Be open and honest about how you’re feeling. Don’t pretend, for yourself or others, that you’re okay if you’re not. Also realize that you are allowed to be okay. You do not have to feel sad all the time, or even at all. Different people react differently to breakups, and you’re entitled to feel emotionless as much as overly emotional. Talk to people instead of just holding it in and being moody, down or anxious. Other people can support you if they actually know what is going on.
- Remember that there are other people who care. Even if it doesn’t always feel that way, there are. There are people around you who understand, and will help.
Let yourself cry if you want to. It’s okay to cry. Crying can help to release your emotions. Just let it all out. After this you will feel a lot better. Make sure you call your best friends and have happy conversations after.
Use your breakup as an opportunity to become the person you have always wanted to be. Take on a daunting goal, such as learning a new language, instrument, or skill. There has never been a better time to set these goals in motion, and now you have a lot more time to do it!
Avoid equipping yourself to wallow. Don’t fill up your MP3 player with the saddest love songs you can think of. Sad songs just make you think of what went wrong and it’s hard to move on when all you think about are the lyrics of a sad song you relate to. Realize that the lyrics are often written by those experiencing a breakup themselves but at least they have songwriting and singing as therapeutic outlets––you only have listening, and playing such songs over and over again is unhealthy. Listen to a few initially, then start switching to happier, more upbeat songs instead, especially ones focused on surviving, pulling through and starting over again. Try songs that were written to remind you that you’re not the only one not having any fun and that you need to work to be happy again. Music can help heal you; just give it time.

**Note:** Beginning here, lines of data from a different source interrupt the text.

-- ==== Sys2Proof/Machine/Placer.lean ====
section
/-! DEFINITION. Placement, arming and the drain of formations (R24, R47, R71 to R75, R123, R217, R248, R280, R295, R311, R315, R324,
R394 to R396; log 12). -/

namespace Sys2Proof.Machine

/-! Resources (R19, R71, R72, R123). -/

def whereClass (w : Nat) : Nat := bitsOf w 28 4
def siteX (site : Nat) : Nat := site % 256
def siteY (site : Nat) : Nat := site / 256
def siteQuad (site : Nat) : Nat := siteCluster site / 16
/-- The islands of the core scratchpad (R122). -/
def scratchpadSite (site : Nat) : Bool := decide (siteY site % 16 = 0 ∧ siteX site % 32 < 8)

/-- Formations that hold resources. -/
def standing_ (s : State) (f : Nat) : List Form := (s.forms.filter (fun p => p.1 != f && decide (p.2.phase ≠ .ready ∧ p.2.phase ≠ .saved))).map (·.2)
/-- Whether a formation keeps a site from the next one: until its drain has passed the site (R47 step 6, R72). -/
def keepsSite (fm : Form) (site : Nat) : Bool := if formLive fm then holdsSite fm site else setHas site (formSites fm)
/-- Whether the placer may use a site for a formation. -/
def siteFree (s : State) (f p site : Nat) : Bool :=
  decide (site < 32768) && (partClusters s p).contains (siteCluster site) && !setHas site s.unusable &&
  (standing_ s f).all (fun fm => !keepsSite fm site)
def isleFree (s : State) (f p site : Nat) : Bool :=
  decide (site < 32768) && (partClusters s p).contains (siteCluster site) && !scratchpadSite site &&
  (standing_ s f).all (fun fm => !fm.isles.contains site)
/-- A fabric port of a cluster is free of other formations (R248). DESIGN CHOICE (log 115): a formation keeps its ports until it leaves the
machine, its DRAIN having passed a port or not. -/
def portFree (s : State) (f cl p : Nat) : Bool :=
  (standing_ s f).all (fun fm => fm.nodes.all (fun nd => decide (portOf fm nd ≠ some (cl, p))))

/-! A placement, as the placer's choice of `where` values, routes and islands (R71 to R73; log 12). -/

/-- A node's place: its class and configuration, and a unit of a kind that its class has. Above bit 32, the place of a router operator
holds its placed switch word (R168). -/
def goodWhere (s : State) (f p : Nat) (home : Option Nat) (r : GNode) (w : Nat) : Bool :=
  decide (whereClass w = r.cls ∧ (if r.cls = 2 then w < 2 ^ 48 else w < 2 ^ 32) ∧ w % 64 = 0 ∧ bitsOf w 6 1 = r.flags % 2) &&
  (match r.cls with
   | 0 | 1 => siteFree s f p (whereSite w) && decide (whereUnit w < 8)
   | 2 => siteFree s f p (whereSite w) && decide (whereUnit w < 16)
   | 3 => siteFree s f p (whereSite w) && decide (whereUnit w = 0)
   | 4 => decide (some (whereSite w) = home ∧ whereUnit w = matStream r.word % 4)
   | _ => decide (some (whereSite w) = home ∧ whereUnit w = portNum r.word) && portFree s f (whereSite w) (portNum r.word))

/-- The nodes that take part, with their places. -/
def actives (ns : List GNode) (ws : List Nat) : List (GNode × Nat) := (ns.zip ws).filter (fun p => !isShadow p.1)
def countAt (l : List (GNode × Nat)) (t : GNode → Bool) (site : Nat) : Nat :=
  (l.filter (fun p => t p.1 && whereSite p.2 == site)).length

/-- The direction from a site to a neighbour: N, E, S, W as 0 to 3 (R20). -/
def direction (a b : Nat) : Option Nat :=
  if siteX a = siteX b ∧ siteY a = siteY b + 1 then some 0
  else if siteY a = siteY b ∧ siteX a + 1 = siteX b then some 1
  else if siteX a = siteX b ∧ siteY a + 1 = siteY b then some 2
  else if siteY a = siteY b ∧ siteX a = siteX b + 1 then some 3
  else none
/-- The port by which a token leaves site `a` of quadrant `q` for another quadrant `r`, and that by which one from quadrant `q` enters site `b` of
quadrant `r`, where the site lies on the edge that the token crosses there: the east-west edge comes first and the north-south edge after it
(R23). -/
def leavesBy (q r a : Nat) : Option Nat :=
  if q % 2 ≠ r % 2 then (if siteX a = (if q % 2 = 0 then 127 else 128) then some (if q % 2 = 0 then 1 else 3) else none)
  else if q / 2 ≠ r / 2 ∧ siteY a = (if q / 2 = 0 then 63 else 64) then some (if q / 2 = 0 then 2 else 0) else none
def entersBy (q r b : Nat) : Option Nat :=
  if q / 2 ≠ r / 2 then (if siteY b = (if r / 2 = 1 then 64 else 63) then some (if r / 2 = 1 then 0 else 2) else none)
  else if q % 2 ≠ r % 2 ∧ siteX b = (if r % 2 = 0 then 127 else 128) then some (if r % 2 = 0 then 1 else 3) else none
/-- The ports by which a token leaves one site and enters the next: those of neighbours; or, between quadrants without a shared edge, the
east-west edge of the one and the north-south edge of the other, with the quadrant between them crossed unseen (R23, R24). DESIGN CHOICE
(log 103): any site on those edges. -/
def meshStep (a b : Nat) : Option (Nat × Nat) :=
  match direction a b, direction b a with
  | some o, some i => some (o, i)
  | _, _ =>
    let q := siteQuad a
    let r := siteQuad b
    if q % 2 ≠ r % 2 ∧ q / 2 ≠ r / 2 then
      match leavesBy q r a, entersBy q r b with
      | some o, some i => some (o, i)
      | _, _ => none
    else none
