-- ==== Sys2Proof/Machine/Preempt.lean ====
section
/-! DEFINITION. The save area, the seal, lost contexts and the restore (R174, R211, R319 to R325, R376, R420 to R422; log 13). -/

namespace Sys2Proof.Machine

/-! Names of threads of a pre-empted context (log 13). -/

def lookupNat (l : List (Nat × Nat)) (t : Nat) : Nat := ((l.find? (fun p => p.1 == t)).map (·.2)).getD t
def renameSet (g : Nat → Nat) (l : NatSet) : NatSet := l.foldl (fun m t => setAdd (g t) m) []
def renameObj (g : Nat → Nat) (o : SetObj) : SetObj :=
  { o with members := renameSet g o.members, required := renameSet g o.required, arrived := renameSet g o.arrived,
           arrivedNext := renameSet g o.arrivedNext }
def renameOwner (g : Nat → Nat) : TxnOwner → TxnOwner
  | .thread t => .thread (g t)
  | o => o
def renameTxn (x : Nat) (g : Nat → Nat) (t : Txn) : Txn := if t.ctx = x then { t with owner := renameOwner g t.owner } else t
def renameSource (g : Nat → Nat) : Source → Source
  | .thread t => .thread (g t)
  | q => q

/-- The synchronisation objects, launches and arm requests of a context name its threads by other numbers. -/
def renameThreads (s : State) (x : Nat) (l : List (Nat × Nat)) : State :=
  let g := lookupNat l
  { s with
    sets := tblMap (fun k o => if k / 256 = x then renameObj g o else o) s.sets
    txns := tblMap (fun _ t => renameTxn x g t) s.txns
    heirs := s.heirs.map (renameTxn x g)
    lockItems := s.lockItems.map (fun i => if i.ctx = x then { i with queue := i.queue.map (fun r => { r with tid := g r.tid }) } else i)
    launches := tblMap (fun _ n => if n.ctx = x then { n with source := renameSource g n.source } else n) s.launches
    lastOf := s.lastOf.map (fun p => (renameSource g p.1, p.2))
    forms := tblMap (fun _ f => if f.ctx = x then { f with arm := f.arm.map g } else f) s.forms }

/-! The save area's bytes (R321 to R323). -/

def padTo (n : Nat) (bs : List Byte) : List Byte := bs ++ List.replicate (n - bs.length) 0
def exactly (n : Nat) (bs : List Byte) : List Byte := padTo n (bs.take n)
/-- Records follow one another, each aligned to 4 KiB. -/
def aligned (bs : List Byte) : List Byte := padTo (roundUpTo 4096 bs.length) bs
def wordBytes (w : Word) : List Byte := leBytes w.toNat 8
def maskBytes (k : Masks) : List Byte :=
  wordBytes k.m0 ++ wordBytes k.m1 ++ wordBytes k.m2 ++ wordBytes k.m3 ++ wordBytes k.m4 ++ wordBytes k.m5 ++ wordBytes k.m6

/-- A pending trap's two bytes. -/
def trapBytes (a : AsyncTrap) : List Byte := leBytes (if a.code = 0x11 then 0x8000 else a.detail % 64) 2

/-- A thread record; `image` is the index of its cluster's image. -/
def threadRecord (quota : Nat) (image t : Nat) (th : Thread) : List Byte :=
  padTo 1024 (
    wordBytes th.pc ++ (List.range 31).flatMap (fun k => wordBytes (regGet th (BitVec.ofNat 5 (k + 1)))) ++
    wordBytes th.status ++ wordBytes th.cause ++ wordBytes th.epc ++ wordBytes th.tvec ++ wordBytes th.evaddr ++
    wordBytes th.escratch ++ wordBytes th.spillov ++ leBytes th.spillsz 8 ++ leBytes th.prio 8 ++ leBytes th.setid 8 ++
    leBytes th.icnt 8 ++ leBytes quota 8 ++ maskBytes th.masks ++ leBytes image 2 ++ leBytes (slotOf t) 1 ++ [0] ++
    leBytes th.task 4 ++ leBytes th.launch 4 ++ leBytes th.asyncs.length 2 ++ th.asyncs.flatMap trapBytes)

/-- A range of memory with its word map (R323): bit 0 full, bit 1 poisoned, for each 32-bit word. -/
def mapBits (s : State) (full : Bool) (c : Nat) : Nat :=
  (if full && setHas c s.full then 1 else 0) + (if setHas c s.marks then 2 else 0)
def mapByte (s : State) (full : Bool) (c j : Nat) : Byte :=
  let b (k : Nat) : Nat := mapBits s full (c + 16 * j + 4 * k)
  BitVec.ofNat 8 (b 0 + 4 * b 1 + 16 * b 2 + 64 * b 3)
def wordMap (s : State) (full : Bool) (c n : Nat) : List Byte := (List.range (n / 16)).map (mapByte s full c)

/-- Ranges read for a save: an uncorrectable error is detected, and its mark recorded (R420). -/
def saveRead (s : State) (c n : Nat) : State × List Byte :=
  let r := memRead s c n
  (r.1, r.2.bytes)
/-- The eight islands of a core scratchpad. -/
def islandCells (cl : Nat) : List Nat := (List.range 8).map (fun k => islandCell (siteId cl k 0) 0)
def readIslands (s : State) : List Nat → State × List Byte
  | [] => (s, [])
  | c :: rest =>
    let r := saveRead s c 65536
    let q := readIslands r.1 rest
    (q.1, r.2 ++ q.2)
def islandMaps (s : State) (cs : List Nat) : List Byte := cs.flatMap (fun c => wordMap s true c 65536)

/-- A command in 192 bytes, and a stream binding in 40, of the 160 of its port (R323; the order of the fields is that of log 13). -/
def cmdBytes (c : Cmd) : List Byte :=
  leBytes c.word 4 ++ leBytes c.tid 2 ++ leBytes c.handle 2 ++ wordBytes c.ga ++ wordBytes c.gb ++ (padTo 64 c.desc).take 64 ++ maskBytes c.masks ++
  leBytes c.step 8 ++ leBytes c.la.toNat 40
def bindBytes (b : Binding) : List Byte :=
  leBytes b.base 8 ++ ((b.counts.zip b.strides).flatMap (fun p => leBytes p.1 4 ++ leBytes (wrapInt 32 p.2) 4)) ++ leBytes b.pos 5 ++
  leBytes (b.tid + b.fmt * 2 ^ 10 + b.spaceV.toNat * 2 ^ 14 + b.eos.toNat * 2 ^ 15 + b.swap.toNat * 2 ^ 16 + b.wait.toNat * 2 ^ 17) 3
/-- The control area of a cluster image: handles, saturation flags, queued and stopped commands, bindings (R323). -/
def controlBytes (s : State) (cl : Nat) : List Byte :=
  let hs := (List.range 64).flatMap (fun h => leBytes (handleBits (handleAt s cl h)) 16)
  let sat := leBytes (((List.range 8).map (fun k => if satGet s cl k then 2 ^ k else 0)).sum) 1
  let cs := allUnits.flatMap (fun u => padTo 1536 ((unitCmds (unitAt s cl u)).flatMap cmdBytes))
  let bs := (List.range 72).flatMap (fun p => padTo 160 ((portAt s cl p).bindings.flatMap bindBytes))
  padTo 0x10000 (padTo 0x8000 (padTo 0x1000 (hs ++ sat) ++ cs) ++ bs)

/-- A cluster image (R323). -/
def clusterImage (s : State) (cl : Nat) : State × List Byte :=
  let control := controlBytes s cl
  let w := saveRead s (wCell cl 0) 0x200000
  let a := saveRead w.1 (aCell cl 0) 0x200000
  let c := saveRead a.1 (cCell cl 0) 0x100000
  let p := readIslands c.1 (islandCells cl)
  let s := p.1
  (s, control ++ w.2 ++ a.2 ++ c.2 ++ p.2 ++ wordMap s false (wCell cl 0) 0x200000 ++ wordMap s true (aCell cl 0) 0x200000 ++
      wordMap s true (cCell cl 0) 0x100000 ++ islandMaps s (islandCells cl))

/-- The accesses that a node gave up for the cut, and their tokens, ahead of those that it held (R320). -/
def keptTokens (nd : Node) : Nat × List (Nat × Tok) :=
  let open_ := nd.kept.filter (fun a => !performed a)
  (open_.length, open_.flatMap (fun a => (0, a.ta) :: (if takesPort nd 1 a then [(1, a.tb)] else [])))
def savedTokens (nd : Node) : List (Nat × Tok) := (keptTokens nd).2 ++ nd.held
/-- The turns, counted as firings, in which the MARK has passed a node: three of a carry, which takes it, emits it and takes it back (R307);
none of a matrix node or of a source port. -/
def markTurns (nd : Node) : Nat :=
  if !nd.marked || decide (nd.cls = 4) || (decide (nd.cls = 5) && !portSink nd.word) then 0
  else if nd.cls = 2 ∧ swOp (curWord nd) = 4 then 3 else 1
/-- A node's progress, and what its chase field holds (R323): the MARK is no firing of it, an access that was given up is not begun, and a
matrix node counts the operations that it has issued. -/
def nodePos (s : State) (fm : Form) (nd : Node) : Nat × Nat :=
  if nd.cls = 5 then
    match portOf fm nd with
    | some cp => ((((portAt s cp.1 cp.2).bindings.head?).map (·.pos)).getD 0, (portAt s cp.1 cp.2).ordinal % 2 ^ 32)
    | none => (0, 0)
  else (if nd.cls = 4 then nd.ops else if nd.cls = 1 then nd.began - (keptTokens nd).1 else nd.fires - markTurns nd, if nd.cls = 0 then tokBits nd.chase else 0)
def heldBytes (h : Nat × Tok) : List Byte := leBytes (tokBits h.2 + h.1 % 8 * 2 ^ 40) 8
def nodeRecordBytes (s : State) (fm : Form) (nd : Node) : List Byte :=
  let p := nodePos s fm nd
  leBytes nd.sel.toNat 1 ++ leBytes (savedTokens nd).length 1 ++ leBytes nd.grp.isNone.toNat 1 ++ leBytes 0 5 ++ leBytes p.1 8 ++ leBytes p.2 8 ++
  leBytes ((nd.grp.map (·.1.toNat)).getD 0) 40 ++ padTo 256 ((savedTokens nd).flatMap heldBytes)
def nodeMapBytes (nd : Node) : List Byte :=
  leBytes nd.num 4 ++ leBytes nd.wher 4 ++
  ((nd.loops ++ List.replicate (4 - nd.loops.length) 0xFFFF).flatMap (fun l => leBytes l 2))

def islesBytes (s : State) : List Nat → State × List Byte
  | [] => (s, [])
  | i :: rest =>
    let r := saveRead s (islandCell i 0) 65536
    let q := islesBytes r.1 rest
    (q.1, r.2 ++ wordMap r.1 true (islandCell i 0) 65536 ++ q.2)

/-- A formation record; `images` are the clusters that have an image, in order. -/
def formRecord (s : State) (images : List Nat) (fm : Form) : State × List Byte :=
  let home := (fm.home.bind (fun c => images.findIdx? (fun i => i == c))).getD 0xFFFF
  let r := islesBytes s fm.isles
  (r.1,
    leBytes fm.graph 8 ++ (if fm.arm.isSome then leBytes fm.num 8 else leBytes (fm.launch % 2 ^ 32 * 2 ^ 32 + fm.task) 8) ++
    leBytes home 2 ++ leBytes fm.nodes.length 2 ++ leBytes fm.isles.length 2 ++ leBytes 0 2 ++
    ((fm.consts ++ List.replicate (8 - fm.consts.length) 0).flatMap (fun (c : BitVec 32) => leBytes c.toNat 4)) ++ maskBytes fm.masks ++ List.replicate 144 0 ++
    fm.nodes.flatMap nodeMapBytes ++ fm.nodes.flatMap (nodeRecordBytes s fm) ++ r.2)

def joinRecords (s : State) {α : Type} (g : State → α → State × List Byte) : List α → State × List Byte
  | [] => (s, [])
  | x :: rest =>
    let r := g s x
    let q := joinRecords r.1 g rest
    (q.1, aligned r.2 ++ q.2)

/-- The header's bytes before its tag. -/
def saveHeader (x when_ nthread nclust nform epoch bytes : Nat) (tag : List Byte) : List Byte :=
  padTo 4096 ([0x53, 0x41, 0x56, 0x31] ++ leBytes 1 2 ++ leBytes x 2 ++ leBytes when_ 8 ++ leBytes nthread 2 ++ leBytes nclust 2 ++
    leBytes nform 2 ++ leBytes (epoch % 65536) 2 ++ leBytes bytes 8 ++ tag)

- Equally, avoid over-dosing on sad romantic movies that require boxes of tissues. You might identify with the actor’s loss but after a time, this is wallowing, not helpful.
Do anything you can to make yourself feel desirable and confident again. Get a haircut or add new highlights. Go to the gym. Buy a new outfit. Dress up and dance in front of your mirror to club music. Remember all the times s/he told you that you are the handsomest/most beautiful person in the universe and convince yourself that it is indeed true, and that someone else will appreciate you the way s/he once did.
Endure the pain and loneliness bravely. With time, the pain will heal. Are you a strong person who can get through this or a weak one who will wither from one failed relationship? Don’t succumb to weakness. Retain your pride and hold your head up. There’s nothing better than that.
- Always remember that you’re better off without him or her because someone who you thought loved you but leaves isn’t worth your tears or pain… “Never cry for someone that will never cry for you.”
- With maturity, your capacity to love another human being grows. Be grateful for the experience of your first love.
- Recognize that you have the power of choice in your life. You can choose to be held back by this loss or you can choose to learn from it and move on to a wiser, more compassionate person.
- No relationship is ever a mistake if you can get something out of it, such as learning something new about yourself. You might learn that you are indeed a very stubborn person so this might be the opportunity to change yourself for the better and to become a more open-minded person. You might also learn that you are a very jealous lover, in which case you can take steps to becoming a less jealous boyfriend or girlfriend. You will heal with time, but it will not happen overnight.